We overrule appellant’s third point of error.
Jury Instruction
In his fourth point of error, appellant contends that the trial court erred in
incorrectly instructing the jury that his right to act in self-defense must be based on
a fear of bodily injury—as Penal Code subsection 9.31(a)
allows one to act in self-defense merely upon the use or attempted use of unlawful force. Specifically, the trial
court charged the jury as follows:
Upon the law of self-defense, you are instructed that a person is justified
in using force against another when and to the degree the person
believes the force is immediately necessary to protect himself against the
other person’s use or attempted use of unlawful force. Verbal
provocation alone is not a defense.
When a person is attacked with unlawful force, or he reasonably
believes he is under attack with unlawful force, and there is created in
the mind of such person a reasonable expectation or fear of some bodily
injury, then the law excuses or justifies such person in resorting to force
to the degree that he reasonably believes is immediately necessary,
viewed from his standpoint at the time, to protect himself from attack or
attempted attack. It is not necessary that there be an actual attack, as a
person has a right to defend himself from apparent danger as fully and
to the same extent as he would had the danger been real, provided that
he acted upon a reasonable apprehension of danger, as it appeared to
him at the time, and that he reasonably believed such force was
immediately necessary to protect himself against the other person’s use
or attempted use of unlawful force.
(Emphasis added). Thus, appellant contends that the “fear of some bodily injury”
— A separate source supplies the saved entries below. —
-- ==== Sys2Proof/Machine/VecMem.lean ====
section
/-! DEFINITION. The memory group of the VECTOR format and ring compaction (spec/06_vector_instructions.md R128 to R133,
R143 to R145), with the units of a gather or scatter. -/

namespace Sys2Proof.Machine

/-- The address of a memory-group word (R129). -/
def vectorEa (s : State) (base : SReg) (off : BitVec 27) : Word := s.sReg base + off.signExtend 64

/-- Row accesses: the base's and the mask's poison are checked even when no lane is enabled (R121, R129), the base first
(notes/assumptions/61.md). -/
def rowAccess (i : Instr) (base : SReg) (k : KReg) (off : BitVec 27) (use : Use) (kind : State → AccessKind)
    (reg : Option RegName) (spec : Bool) (s : State) : State :=
  issueWord i s fun s => s.checkPoison [.s base, .k k] fun s =>
    if s.kReg k = 0 then s.issued else startAccess s (vectorEa s base off) use (kind s) reg spec

/-- A row load of a register under a mask. -/
def rowLoad (i : Instr) (vd : VReg) (base : SReg) (k : KReg) (off : BitVec 27) (spec : Bool) (s : State) : State :=
  rowAccess i base k off .load
    (fun s => .vload vd (s.kReg k) (s.ag.poisoned (.v vd) && s.kReg k != BitVec.allOnes 64)) (some (.v vd)) spec s

def execVld (vd : VReg) (base : SReg) (k : KReg) (off : BitVec 27) (s : State) : Host.Outcome State Fault Refusal :=
  .next (rowLoad (.vld vd base k off) vd base k off false s)

def execVlds (vd : VReg) (base : SReg) (k : KReg) (off : BitVec 27) (s : State) : Host.Outcome State Fault Refusal :=
  .next (rowLoad (.vlds vd base k off) vd base k off true s)

def execVst (vd : VReg) (base : SReg) (k : KReg) (off : BitVec 27) (s : State) : Host.Outcome State Fault Refusal :=
  .next (rowAccess (.vst vd base k off) base k off .store
    (fun s => .vstore (s.vReg vd) (s.kReg k) (s.ag.poisoned (.v vd))) none false s)

def execVchk (vd : VReg) (s : State) : Host.Outcome State Fault Refusal :=
  .next (issueWord (.vchk vd) s fun s => s.checkPoison [.v vd] State.issued)

/-! ## Gather and scatter (R132, R133) -/

/-- The first enabled lane from a lane up; 64 when there is none. -/
def nextLane (mask : Word) (start : Nat) : Nat :=
  ((List.range 64).find? fun i => decide (start ≤ i) && mask.getLsbD i).getD 64

/-- The word in focus as a long instruction, every captured operand empty (R175). -/
def longBase (s : State) (i : Instr) : Long where
  pc := s.cur.pc
  next := s.cur.next
  w := s.cur.hdr.w.val
  rep := s.ag.rep.isSome
  i := i
  unit := 0
  last := 0
  base := 0
  stride := 0
  enables := 0
  cols := 0
  reg := 0
  gen := 0
  idx := 0
  data := 0
  tag := 0
  mask := 0
  poison := false
  advance := []
  first := none
  begun := false
  tile := Tile.reset

/-- Start a gather or scatter at lane PIDX<5:0>; with no enabled lane from there, it is complete at once. The poison of its
operands is looked at in the order base, index vector, mask (notes/assumptions/61.md). -/
def gatherWord (i : Instr) (vd vi : VReg) (base : SReg) (k : KReg) (off : BitVec 27) (load : Bool) (s : State) : State :=
  issueWord i s fun s => s.checkPoison [.s base, .v vi, .k k] fun s =>
    let mask := s.kReg k
    let start := s.ag.ctl.prog.toNat % 64
    let lane := nextLane mask start
    if lane = 64 then (s.setCtl { s.ag.ctl with prog := 0 }).issued
    else
      let old := s.ag.poisoned (.v vd)
      let l := { longBase s i with
        unit := lane, last := 63, base := vectorEa s base off, mask := mask, reg := vd.val,
        idx := (s.vReg vi).setWidth 16384, data := (s.vReg vd).setWidth 65536,
        poison := if load then old && (start != 0 || mask != BitVec.allOnes 64) else old }
      (s.setAg { (s.ag.mark (if load then some (.v vd) else none)) with long := some l }).setDisp .walking

def execVgath (vd vi : VReg) (base : SReg) (k : KReg) (off : BitVec 27) (s : State) : Host.Outcome State Fault Refusal :=
  .next (gatherWord (.vgath vd vi base k off) vd vi base k off true s)

def execVscat (vd vi : VReg) (base : SReg) (k : KReg) (off : BitVec 27) (s : State) : Host.Outcome State Fault Refusal :=
  .next (gatherWord (.vscat vd vi base k off) vd vi base k off false s)

/-- The address of a lane. -/
def Long.laneVa (l : Long) (i : Nat) : Word :=
  (l.base + 4 * (l.idx.extractLsb' (32 * i) 32).signExtend 64) &&& ~~~3#64

/-- Is the long instruction a load: may a shadow fault arise in it (R133)? -/
def Long.isGather (l : Long) : Bool := match l.i with | .vgath .. => true | _ => false

/-- The lanes performed so far are delivered to vd, which is unchanged when there is none (R86, R89). -/
def gatherDeliver (a : Agent) (l : Long) : Agent :=
  if l.isGather then
    let r : RegName := .v (Fin.ofNat 16 l.reg)
    let a := if l.begun then a.setReg r (l.data.setWidth 2048) l.poison else a
    { a with pend := a.pend.erase r }
  else a

/-- The long instruction is complete: PIDX is 0, the stall passes and the next word may issue. When an interrupt was
accepted meanwhile, the word has already passed. -/
def longPass (a : Agent) (l : Long) : Agent :=
  let a := { a with long := none, ctl := { a.ctl with prog := 0 } }
  let a := if l.isGather then a else a.keepSlip
  if a.trap.isSome then a else a.pass l.w l.next

/-- A lane's fault stops the word with PIDX at the lane; after an accepted interrupt it is a shadow fault (R89, R132). -/
def gatherFault (s : State) (l : Long) (code : BitVec 8) (va : Word) : State :=
  let a := gatherDeliver s.ag l
  let a := { a with long := none, walk := none, ctl := { a.ctl with prog := BitVec.ofNat 16 l.unit } }
  if a.trap.isSome then s.setAg { a with shadow := some ⟨l.pc, va, code, l.w, l.rep⟩ }
  else raiseAt (s.setAg a) code false l.pc va (a.rep.getD 0)

/-- A walk for a unit of a long instruction. -/
def walkForLong (s : State) (l : Long) (va : Word) (use : Use) : State :=
  let at_ := walkStart s va
  let k : Walk := ⟨va, use, at_.1, at_.2, none, none, none, false, l.pc, l.w, l.next, l.rep⟩
  joinWalks (s.setAg { s.ag with walk := some k }) va

/-- One lane of a gather or scatter. -/
def gatherUnit (s : State) (l : Long) : State :=
  let va := l.laneVa l.unit
  match translate s s.blk va (if l.isGather then .load else .store) with
  | .miss => walkForLong s l va (if l.isGather then .load else .store)
  | .fault c => gatherFault s l c va
  | .ok loc => withLocRoute s loc fun s =>
    let nxt := nextLane l.mask (l.unit + 1)
    let done (s : State) (l : Long) : State :=
      let l := { l with begun := true }
      if nxt = 64 then s.setAg (longPass (gatherDeliver s.ag l) l)
      else s.setAg { s.ag with long := some { l with unit := nxt } }
    if l.isGather then
      let (t, v, p) := loadFrom s loc 4 1
      let sh := 32 * l.unit
      let data := (l.data &&& ~~~((0xFFFFFFFF#65536) <<< sh)) ||| ((BitVec.ofNat 65536 v) <<< sh)
      done t { l with data := data, poison := l.poison || p }
    else
      done (s.atHome fun s => writeLoc s loc 1 (l.data.extractLsb' (32 * l.unit) 32).toNat l.poison) l

/-! ## Ring compaction (R143 to R145) -/

/-- A ring whose descriptor has passed its checks: the offsets of the descriptor and of slot 0. -/
structure Ring where
  desc : Nat
  slot0 : Nat
  cap : Nat
  head : Word
  tail : Word
  deriving DecidableEq, Repr

/-- The offset of an address in the scratchpad of the block's own window, whatever the row (R150). -/
def ownPad (b : Block) (va : Word) : Option Nat :=
  let o := windowOff va
  if inWindow va ∧ ownWindow b va ∧ 0x200000 ≤ o ∧ o < 0x400000 then some (o - 0x200000) else none

/-- The checks of R143 in their order: a ring, or a cause and TVAL. The poison of the descriptor's own granules changes
nothing: its fields are used as they are read, and HEAD or TAIL goes back unpoisoned (notes/assumptions/65.md). -/
def checkRing (b : Block) (x : Word) : Except (BitVec 8 × Word) Ring :=
  let a := x &&& ~~~31#64
  match ownPad b a with
  | none => .error (cPROT, x)
  | some d =>
    if b.sprows ≤ d / 256 then .error (cPROT, x)
    else
      let q (n : Nat) : Word := BitVec.ofNat 64 (b.pad.readLE (d + n) 8)
      let base := q 0
      let cap := (q 8).toNat
      let head := q 16
      let tail := q 24
      let capOk := decide (64 ≤ cap) && decide (cap ≤ 524288) && cap == 2 ^ Nat.log2 cap
      match ownPad b base with
      | none => .error (cHBOUND, x)
      | some o =>
        if o % 256 ≠ 0 ∨ !capOk ∨ 0x200000 < o + 4 * cap ∨ cap < (head - tail).toNat then .error (cHBOUND, x)
        else if b.sprows * 256 < o + 4 * cap then
          .error (cPROT, base + BitVec.ofNat 64 (b.sprows * 256 - o))
        else .ok ⟨d, o, cap, head, tail⟩

def Ring.slot (r : Ring) (m : Word) : Nat := r.slot0 + 4 * (m.toNat % r.cap)

/-- Enabled lanes enter the ring in ascending order. -/
def pushLanes (r : Ring) (v : VWord) (mask : Word) (poison : Bool) : Nat → Nat → Word → Store → Store × Word
  | 0, _, m, p => (p, m)
  | n + 1, i, m, p =>
    if mask.getLsbD i then pushLanes r v mask poison n (i + 1) (m + 1) (p.writeWords (r.slot m) 1 (laneOf v i) poison)
    else pushLanes r v mask poison n (i + 1) m p

/-- VPUSHC (R144); a poisoned mask is reported before a poisoned descriptor scalar (notes/assumptions/61.md). -/
def execVpushc (va : VReg) (kc : KReg) (t : VTy) (sd : SReg) (s : State) : Host.Outcome State Fault Refusal :=
  .next (issueWord (.vpushc va kc t sd) s fun s => s.checkPoison [.k kc, .s sd] fun s =>
    if !s.ag.accs.isEmpty then s.waits
    else match checkRing s.blk (s.sReg sd) with
      | .error (c, x) => s.raise c x
      | .ok r =>
        let c := popCount (s.kReg kc)
        if r.cap - (r.head - r.tail).toNat < c then s.raise cHBOUND (s.sReg sd)
        else if c = 0 then s.issued
        else
          let (pad, head) := pushLanes r (s.vReg va) (s.kReg kc) (s.ag.poisoned (.v va)) 64 0 r.head s.blk.pad
          (s.setBlk { s.blk with pad := pad.writeWords (r.desc + 16) 2 head.toNat false }).issued)

def execVpopc (vd : VReg) (t : VTy) (sd : SReg) (s : State) : Host.Outcome State Fault Refusal :=
  .next (issueWord (.vpopc vd t sd) s fun s => s.checkPoison [.s sd] fun s =>
    if !s.ag.accs.isEmpty then s.waits
    else match checkRing s.blk (s.sReg sd) with
      | .error (c, x) => s.raise c x
      | .ok r =>
        let n := min 64 (r.head - r.tail).toNat
        let at_ (i : Nat) : Nat := r.slot (r.tail + BitVec.ofNat 64 i)
        let v := lanesOf fun i => if i < n then s.blk.pad.readLE (at_ i) 4 else 0xFFFFFFFF
        let p := (List.range n).any fun i => s.blk.pad.granule (at_ i / 4)
        let pad := if n = 0 then s.blk.pad
          else s.blk.pad.writeWords (r.desc + 24) 2 (r.tail + BitVec.ofNat 64 n).toNat false
        (s.setBlk { s.blk with pad := pad }).later (.v vd) v p)

end Sys2Proof.Machine
end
language imposed an additional element not required by subsection 9.31(a).
When we review the charge to the jury, our first inquiry is whether the alleged
error was preserved. If so, any harm, regardless of the degree, is sufficient to require
reversal of the conviction. Almanza v. State, 686 S.W.2d 157, 171 (Tex. Crim. App.
1984). Error is harmful if, looking at the entire jury charge, and the trial as a whole,
it is calculated to injure the rights of the defendant. Id. If the alleged error was not
preserved, however, the defendant must show that the harm was “egregious,” or so
harmful that the defendant was denied “a fair and impartial trial.” Id. at 171-72.
Appellant failed to preserve error by objection at trial. Thus, he must
demonstrate that any harm caused by the complained-of error was “egregious.” We
find that he has failed to do so.
In the instant case, “bodily injury” was defined in the jury charge as “physical
pain, illness or any impairment of physical condition.” The evidence presented by
appellant of complainant’s unlawful force included (1) her striking him, (2) her
ripping his shirt, and (3) her grabbing onto his leg as he attempted to leave. This
evidence was uncontroverted. Although Penal Code subsection 9.31(a) does not
require a reasonable expectation or fear of some bodily injury, Tex. Pen. Code Ann.
§ 9.31(a), because the evidence was uncontroverted that complainant had not only
attacked appellant, but had struck him so that he had a reasonable expectation or fear
of some bodily injury, the erroneous jury instruction did not raise appellant’s burden
and thus did not cause appellant any harm. See Zuliani v. State, 52 S.W.3d 825, 831-32 (Tex. App.—Austin 2001), rev’d on other grounds, 97 S.W.3d 589 (Tex. Crim.
App. 2003). On these facts, we hold that appellant has failed to show that the
erroneous jury instruction caused egregious harm.
We overrule appellant’s fourth point of error.
Conclusion
We affirm the judgment of the trial court.
Laura Carter Higley
Justice
Panel consists of Justices Taft, Hanks, and Higley.
Do not publish. Tex. R. App. P. 47.2(b).